▶ [YOUR ASSIGNMENT]
Restate word for word the lines in the listing below, starting at the line containing "no byte gives" and ending at the line containing "log 8), and", both included; leave out the rest.

▶ [GIVEN ENTRIES]
/-- The poll of R55, read as the spec's decisions D11 to D13 (log 13): a byte there gives status 0x8000 and
the byte in the data cell, and is taken exactly if KBD_POLL_CONSUMES (the list of taken bytes is log 7);
no byte gives status 0 and leaves the data cell; a failure changes no cell (D23, log 18). -/
def Obligations.KeyboardPollUpdatesItsTwoCells : Prop :=
  ∀ s : State,
    (∀ b, s.available = some b → ∃ t, keyboardPoll s = .ok () t ∧
      t.cell 0xFE00 = 0x8000 ∧ (t.cell 0xFE02).toNat = b.toNat ∧
      (∀ a, a ≠ 0xFE00 → a ≠ 0xFE02 → t.cell a = s.cell a) ∧
      (s.params.kbdPollConsumes = true → t.input = s.input.tail ∧ t.taken = s.taken ++ [b]) ∧
      (s.params.kbdPollConsumes = false → t.input = s.input ∧ t.taken = s.taken) ∧
      t.inputDraws = s.inputDraws.tail ∧ SameRegs s t ∧ t.cond = s.cond ∧ t.pc = s.pc ∧
      SameControl s t ∧ SameOutput s t) ∧
    (s.available = none → s.inputDraw ≠ .fails → ∃ t, keyboardPoll s = .ok () t ∧
      t.cell 0xFE00 = 0x0000 ∧ SameCellsBut 0xFE00 s t ∧ t.input = s.input ∧ t.taken = s.taken ∧
      t.inputDraws = s.inputDraws.tail ∧ SameRegs s t ∧ t.cond = s.cond ∧ t.pc = s.pc ∧
      SameControl s t ∧ SameOutput s t) ∧
    (s.inputDraw = .fails → ∃ t, keyboardPoll s = .ended t ∧ InputFailed s t)

/-! ### Traps and system instructions -/

/-- Every service leaves the advanced pc in R7 (R201), and none changes pc (R209), whatever the host answers:
also where GETC or IN has no byte and holds (the spec's D22; that a held step answers a next state is
log 8), and where the console fails, which keeps R7 as written (D23, log 18). -/
def Obligations.TrapServicesSaveTheAdvancedPc : Prop :=
  ∀ i ∈ trapServices, ∀ s : State, ∃ t, exec i s = .next t ∧ t.reg 7 = s.pc ∧ t.pc = s.pc

/-- GETC (R202) takes the next byte, zero-extended, into R0 with its flags (never Negative), writes no output
and touches no cell; a failing read leaves R0, the flags and the stream, with R7 written (the spec's D23,
log 18). With no byte it holds: HeldReadWaitsForItsByte. -/
def Obligations.GetcTakesOneByte : Prop :=
  ∀ s : State,
    (∀ b rest, s.inputDraw = .ready → s.input = b :: rest →
      ∃ t, exec .trapGetc s = .next t ∧ ByteTaken b s t ∧ t.reg 7 = s.pc ∧ SameOutput s t) ∧
    (s.inputDraw = .fails → ∃ t, exec .trapGetc s = .next t ∧ InputFailed (s.setReg 7 s.pc) t)

/-- IN with the parameters IN_PROMPT and IN_ECHO (the spec's D20, D21; log 17): the prompt, the byte as
GETC takes it, and the echo. With no byte it holds: HeldReadWaitsForItsByte. With a failure:
InKeepsWhatPrecedesItsFailure. -/
def Obligations.InPromptsReadsAndEchoes : Prop :=
  ∀ (s : State) (b : Byte) (rest : List Byte), s.inputDraw = .ready → s.input = b :: rest →
    let text := s.params.inPrompt ++ (if s.params.inEcho then [b] else [])
    SinkAccepts s text.length →
    ∃ t, exec .trapIn s = .next t ∧ ByteTaken b s t ∧ t.reg 7 = s.pc ∧
      t.output = s.output ++ text ∧ t.outputDraws = s.outputDraws.drop text.length

/-- IN whose console fails keeps exactly what the statements of R205 before the failure did (the spec's D23,
log 18; prompt and echo are D20, log 17). A prompt byte that fails: R7 and the bytes before it. The read
that fails: R7 and the prompt. The echo that fails: R7, the prompt, and the byte taken, but R0 and the flags
not yet written. -/
def Obligations.InKeepsWhatPrecedesItsFailure : Prop :=
  ∀ s : State,
    (∀ k, k < s.params.inPrompt.length → SinkAccepts s k → s.outputDraws[k]? = some .fails →
      ∃ t, exec .trapIn s = .next t ∧ InFailed (s.params.inPrompt.take k) s t ∧ SameInput s t ∧
        t.hold = s.hold ∧ t.outputDraws = s.outputDraws.drop (k + 1)) ∧
    (SinkAccepts s s.params.inPrompt.length → s.inputDraw = .fails →
      ∃ t, exec .trapIn s = .next t ∧ InFailed s.params.inPrompt s t ∧ t.input = s.input ∧
        t.taken = s.taken ∧ t.inputDraws = s.inputDraws.tail ∧ t.hold = none ∧
        t.outputDraws = s.outputDraws.drop s.params.inPrompt.length) ∧
    (∀ b rest, SinkAccepts s s.params.inPrompt.length → s.inputDraw = .ready → s.input = b :: rest →
      s.params.inEcho = true → s.outputDraws[s.params.inPrompt.length]? = some .fails →
      ∃ t, exec .trapIn s = .next t ∧ InFailed s.params.inPrompt s t ∧ t.input = rest ∧
        t.taken = s.taken ++ [b] ∧ t.inputDraws = s.inputDraws.tail ∧ t.hold = none ∧
        t.outputDraws = s.outputDraws.drop (s.params.inPrompt.length + 1))

/-- A read that finds no byte holds its step (R129 with the spec's D22; the hold as state is log 8): R7 is
written, R0 is not; a held machine's steps change only the draws until the host delivers a byte or fails.
A byte ends the service as if it had been there at once, the prompt not written again. A failure of the
read, or of IN's echo once the byte is taken, halts the machine, no longer held, with R0 and the flags
unwritten (D23, log 18; prompt and echo are D20, log 17). -/
def Obligations.HeldReadWaitsForItsByte : Prop :=
  (∀ s : State, s.available = none → s.inputDraw ≠ .fails →
    (∃ t, exec .trapGetc s = .next t ∧ HeldIn .getc (s.setReg 7 s.pc) t ∧ SameOutput s t) ∧
    (SinkAccepts s s.params.inPrompt.length →
      ∃ t, exec .trapIn s = .next t ∧ HeldIn .inService (s.setReg 7 s.pc) t ∧
        t.output = s.output ++ s.params.inPrompt) ∧
    ∀ service, s.run = .running → s.hold = some service →
      ∃ t, step s = .next t ∧ HeldIn service s t ∧ SameOutput s t) ∧
  ∀ (s : State) (service : HeldRead), s.run = .running → s.hold = some service →
    (∀ b rest, s.inputDraw = .ready → s.input = b :: rest →
      (service = .inService → s.params.inEcho = true → s.outputDraw = .accepts) →
      ∃ t, step s = .next t ∧ ByteTaken b s t ∧ t.reg 7 = s.reg 7 ∧
        t.output = s.output ++ (if service = .inService ∧ s.params.inEcho = true then [b] else [])) ∧
    (s.inputDraw = .fails → ∃ t, step s = .next t ∧ InputFailed s t ∧ t.hold = none) ∧
    (∀ b rest, s.inputDraw = .ready → s.input = b :: rest →
      service = .inService → s.params.inEcho = true → s.outputDraw = .fails →
      ∃ t, step s = .next t ∧ t.run = .halted .ioFailure ∧ t.hold = none ∧ t.output = s.output ∧
        t.input = rest ∧ t.taken = s.taken ++ [b] ∧ SameRegs s t ∧ t.cond = s.cond ∧ t.pc = s.pc ∧
        SameCells s t ∧ t.params = s.params ∧ t.inputDraws = s.inputDraws.tail ∧
        t.outputDraws = s.outputDraws.tail)

/-- OUT (R203) emits the low byte of R0 and leaves R0; a failing write keeps R7 written and emits nothing (the
spec's D23, log 18). -/
def Obligations.OutEmitsTheLowByteOfR0 : Prop :=
  ∀ s : State,
    (s.outputDraw = .accepts → ∃ t, exec .trapOut s = .next t ∧
      Printed [(s.reg 0).extractLsb' 0 8] s t ∧ t.run = s.run) ∧
    (s.outputDraw = .fails → ∃ t, exec .trapOut s = .next t ∧ t.run = .halted .ioFailure ∧
      t.output = s.output ∧ t.reg 7 = s.pc ∧ SameRegsBut 7 s t ∧ t.cond = s.cond ∧ t.pc = s.pc ∧ SameCells s t)

/-- PUTS emits the low byte of each cell from the address in R0 up to, not including, the first cell of
0x0000 (all 16 bits: the spec's D19, log 16); a walk that meets no such cell ends at address 65536 with
OutOfBoundsAccess, its bytes written (D9, log 15). -/
def Obligations.PutsEmitsTheStringAtR0 : Prop :=
  ∀ (s : State) (n : Nat), PlainText s (s.reg 0).toNat n → SinkAccepts s n →
    ((s.reg 0).toNat + n < 65536 → s.cell ((s.reg 0).toNat + n) = 0x0000 → (s.reg 0).toNat + n ≠ 0xFE00 →
      ∃ t, exec .trapPuts s = .next t ∧ Printed (putsText s (s.reg 0).toNat n) s t ∧ t.run = s.run) ∧
    ((s.reg 0).toNat + n = 65536 →
      ∃ t, exec .trapPuts s = .next t ∧ Printed (putsText s (s.reg 0).toNat n) s t ∧
        t.run = .halted (.outOfBoundsAccess 65536))

/-- PUTSP emits for each cell its low byte and then its high byte if that is not zero, up to the first cell
of 0x0000; the end of memory as for PUTS (the spec's D9, log 15). -/
def Obligations.PutspEmitsThePackedStringAtR0 : Prop :=
  ∀ (s : State) (n : Nat), PlainText s (s.reg 0).toNat n →
    SinkAccepts s (putspText s (s.reg 0).toNat n).length →
    ((s.reg 0).toNat + n < 65536 → s.cell ((s.reg 0).toNat + n) = 0x0000 → (s.reg 0).toNat + n ≠ 0xFE00 →
      ∃ t, exec .trapPutsp s = .next t ∧ Printed (putspText s (s.reg 0).toNat n) s t ∧ t.run = s.run) ∧
    ((s.reg 0).toNat + n = 65536 →
      ∃ t, exec .trapPutsp s = .next t ∧ Printed (putspText s (s.reg 0).toNat n) s t ∧
        t.run = .halted (.outOfBoundsAccess 65536))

▶ [RESPONSE]
no byte gives status 0 and leaves the data cell; a failure changes no cell (D23, log 18). -/
def Obligations.KeyboardPollUpdatesItsTwoCells : Prop :=
  ∀ s : State,
    (∀ b, s.available = some b → ∃ t, keyboardPoll s = .ok () t ∧
      t.cell 0xFE00 = 0x8000 ∧ (t.cell 0xFE02).toNat = b.toNat ∧
      (∀ a, a ≠ 0xFE00 → a ≠ 0xFE02 → t.cell a = s.cell a) ∧
      (s.params.kbdPollConsumes = true → t.input = s.input.tail ∧ t.taken = s.taken ++ [b]) ∧
      (s.params.kbdPollConsumes = false → t.input = s.input ∧ t.taken = s.taken) ∧
      t.inputDraws = s.inputDraws.tail ∧ SameRegs s t ∧ t.cond = s.cond ∧ t.pc = s.pc ∧
      SameControl s t ∧ SameOutput s t) ∧
    (s.available = none → s.inputDraw ≠ .fails → ∃ t, keyboardPoll s = .ok () t ∧
      t.cell 0xFE00 = 0x0000 ∧ SameCellsBut 0xFE00 s t ∧ t.input = s.input ∧ t.taken = s.taken ∧
      t.inputDraws = s.inputDraws.tail ∧ SameRegs s t ∧ t.cond = s.cond ∧ t.pc = s.pc ∧
      SameControl s t ∧ SameOutput s t) ∧
    (s.inputDraw = .fails → ∃ t, keyboardPoll s = .ended t ∧ InputFailed s t)

/-! ### Traps and system instructions -/

/-- Every service leaves the advanced pc in R7 (R201), and none changes pc (R209), whatever the host answers:
also where GETC or IN has no byte and holds (the spec's D22; that a held step answers a next state is
log 8), and where the console fails, which keeps R7 as written (D23, log 18). -/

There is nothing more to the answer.